Whenever he was sick, I rushed over, spending all day holding him and cuddling him so my sister could keep up with the laundry and pick up the other kids from school without worrying about a screaming, miserable baby in the backseat.

When he fell very badly ill last fall and had to be rushed to his doctor, 15 miles away, I went with my sister even though I had a lot of work to do, because I couldn’t bear the thought of her having to go alone with a major snow storm predicted. I’m convinced the angels orchestrated this, because we got stuck in that storm for over an hour, and Alex screamed for so long that he began vomiting uncontrollably. In the pitch darkness inside the car, I scooped the vomit out of his mouth with my fingers over and over again to keep him from choking while he was strapped in his car seat.

I’m convinced he would’ve died that night if my sister had been alone.

I never became a mother. I never became a wife. I never realized those aspects of my identity that I thought were inevitable.

I don’t mind that.

But I think I became increasingly involved with my sister’s kids because of it. I really did want kids. I really wanted to take care of someone that way. I really wanted a family.

I learned to be very happy with aunthood, though. Most of the time, I could go home if I got tired. I had the luxury of not having to deal with them 24/7. I gave them so much, yes, but let’s be fair — I didn’t have to stay up with them all night, clean up their barf when they got sick in bed, or deal with their absolute inability to aim for the toilet bowl while peeing.

So maybe I was their Auntie-Mama.

Few people in my life have ever really understood this. None of my friends are even half as involved in their nieces’ and nephews’ lives. Some of them think it’s a little too much. That I should spend more time on myself.

But that’s what they don’t get. Being an Auntie-Mama is for me. Those kids are, in some way, mine. And I am theirs.

It’s sunset now. I’ve just gotten home from a visit with the kids — socially-distanced and totally unsatisfying. There is no torture like that of not being able to squeeze my little demons.

While I was there, I kept thinking about Halloween. Now is the time we usually start planning our costumes and they remind me that I have to do their makeup. I wanted to ask them so many times, “What are you going to be?” and “Aren’t you excited?”

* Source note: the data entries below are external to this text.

-- ==== Sys2Proof/Tests/Slice0.lean ====
section
/-! SUPPORT. Tests on the manual's worked examples, the refusals of WellFormed, and for every statement with hypotheses a state
and operands that meet them. -/

namespace Sys2Proof.Tests
open Sys2Proof.Machine

set_option Elab.async false

/-! ## Ill-formed commands are refused -/

theorem test_wf_refuses_long_payload : (Instr.requestFrame ⟨33, 34, 0, List.replicate 65536 0⟩).wf = false := by
  simp only [Instr.wf, FrameFields.wf, List.length_replicate]; decide

theorem test_wf_refuses_long_unwanted_payload : (Instr.unwantedFrame .reply ⟨33, 34, 0, List.replicate 65536 0⟩).wf = false := by
  simp only [Instr.wf, FrameFields.wf, List.length_replicate]; decide

theorem test_wf_refuses_long_barcode_key : (Instr.remoteHoldDeadline ⟨.barcode, 100000000000000⟩).wf = false := by decide

theorem test_wf_refuses_wide_card_key : (Instr.remoteHoldDeadline ⟨.card, 2 ^ 80⟩).wf = false := by decide

theorem test_wf_refuses_long_barcode : (Instr.presentationReport 0 0 (.barcode (List.replicate 64 0x30))).wf = false := by decide

theorem test_wf_refuses_long_uid : (Instr.presentationReport 0 0 (.card (List.replicate 16 0))).wf = false := by decide

theorem test_wf_accepts : (Instr.presentationReport 15 15 (.barcode (List.replicate 63 0x30))).wf = true ∧
    (Instr.remoteHoldDeadline ⟨.card, 2 ^ 80 - 1⟩).wf = true ∧ Instr.powerOn.wf = true := by decide

/-! ## States for the tests -/

/-- Template 2 of the worked decodings: length 19, marker "TK" at 0, event at 2, serial 11 digits at 6, check at 17. -/
def ticket : Template :=
  { lenMin := 19, lenMax := 19, marker := [0x54, 0x4B], markerAt := 0, eventAt := 2, eventLen := 4, serialAt := 6,
    serialLen := 11, checkAt := 17, checkLen := 2 }

/-- Template 5 of the worked decodings: length 8, marker "ST" at 0, serial 4 digits at 2, check at 6. -/
def short : Template :=
  { lenMin := 8, lenMax := 8, marker := [0x53, 0x54], markerAt := 0, eventAt := 0, eventLen := 0, serialAt := 2,
    serialLen := 4, checkAt := 6, checkLen := 2 }

/-- The entry profile of the worked decisions: zones 4 and 5, templates 2 and 5, cards, cooldown 60 s, refer set REVOKED,
ZONE_FULL, HOME_UNREACHABLE, offline set SINGLE, RETURN. -/
def entryProfile : Profile :=
  { direction := .entry, zones := 0x30, templates := 0x24, cards := true, passWindow := 80, display := 15, cooldown := 60,
    refer := 0x18040, offline := 3 }

def exitProfile : Profile := { entryProfile with direction := .exit }

def policy : Policy :=
  { np := 4, profiles := (Vector.replicate 8 Profile.default).set 0 entryProfile |>.set 1 exitProfile,
    templates := (Vector.replicate 16 none).set 2 (some ticket) |>.set 5 (some short) }

/-- The barcode of an event code and the serial "40215906117", with its two check characters. -/
def code (event check : List Byte) : List Byte :=
  [0x54, 0x4B] ++ event ++ [0x34, 0x30, 0x32, 0x31, 0x35, 0x39, 0x30, 0x36, 0x31, 0x31, 0x37] ++ check

/-- The key of that barcode, in bucket 843 of 16,384: slot 3,372. -/
def key : Key := ⟨.barcode, 40215906117⟩

def barcode : Presentation := .barcode (code [0x30, 0x34, 0x31, 0x37] [0x31, 0x35])

/-- A record of the worked decisions. -/
def ticketOf (c : TicketClass) (home : BankNo) (used : Nat) (st : RecordState) : Record :=
  { key := key, cls := c, allowance := if c = .single then 1 else 3, used := used, home := home, zones := 0x30,
    multiEvent := false, window := none, state := st, last := none, provisional := false }

/-- A lane at rest in IDLE under a profile. -/
def idleLane (i : Fin 8) (p : Profile) : Lane :=
  { Lane.initial with state := .idle, choice := i, inForce := some { index := i, profile := p } }

def activeSlot : Slot := { Slot.initial with link := .active, lastNumber := some 0, identity := some 1 }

I had to remind myself that for the first time in 13 years, we aren’t going to spend Halloween together.

“You can just come over, you know,” Kai said, casually.

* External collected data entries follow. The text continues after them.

-- ==== Sys2Proof/Word.lean ====
section
/-! DEFINITION. The byte and the word of the CCE (00_scope.md R12). Every value is unsigned. -/

namespace Sys2Proof

/-- A byte is 8 bits (R12). -/
abbrev Byte := BitVec 8

/-- A word is 32 bits; every CCE register is one word (R11, R12). -/
abbrev Word := BitVec 32

end Sys2Proof
end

They don’t seem to understand what’s happening. Even Ben, who is 14 now, is more fixated on his new high school than on the fact that he won’t be able to spend time with Auntie, Uncle Jack, or Ya-Ya like he used to.

“Honey,” I reminded him. “It’s three and a half hours away. I won’t be able to pop over anymore.”

“Oh,” he said, in his nonchalant, almost-10-year-old way. “That sucks.”

It was a surreal visit. None of this feels real to me.

I literally don’t know what I’m going to do without them.

And Alex…I can’t even think about that. How could the universe let me fall so hard in love with that child only to take him away from me at an age when I can’t explain to him why this is happening? Will he think I don’t care, anymore? That I stopped loving him? Or will he even notice my absence? (Heartbreaking as it is, I’m voting for the latter.)

Who am I?

Writer still, yes. Someone who doesn’t like the mornings, who feels scared and anxious in the early hours, someone who carries around a wounded teenager inside her.

A steward of the earth. Yes. A gardener. A creative soul. A daughter and sister and friend.

Not a mother.

And…?

Who am I without my little army of beloved trolls? What will I do with myself without them? How on earth will I fill the days? What am I even doing on this planet if I can’t be there to help when they are sick, pick them up from school, leave them secret notes in the Owl Post box at their front door? What does my life mean without them?

I don’t know.

I’m uncomfortable. I feel like I’m thrumming on the inside, and not in a good way. Like I can’t bear to be in this body another minute. Like I’m going to pop right out of it from the sheer force of my nervous trembling…

And just like on my morning walks, there’s nothing I can do but keep going.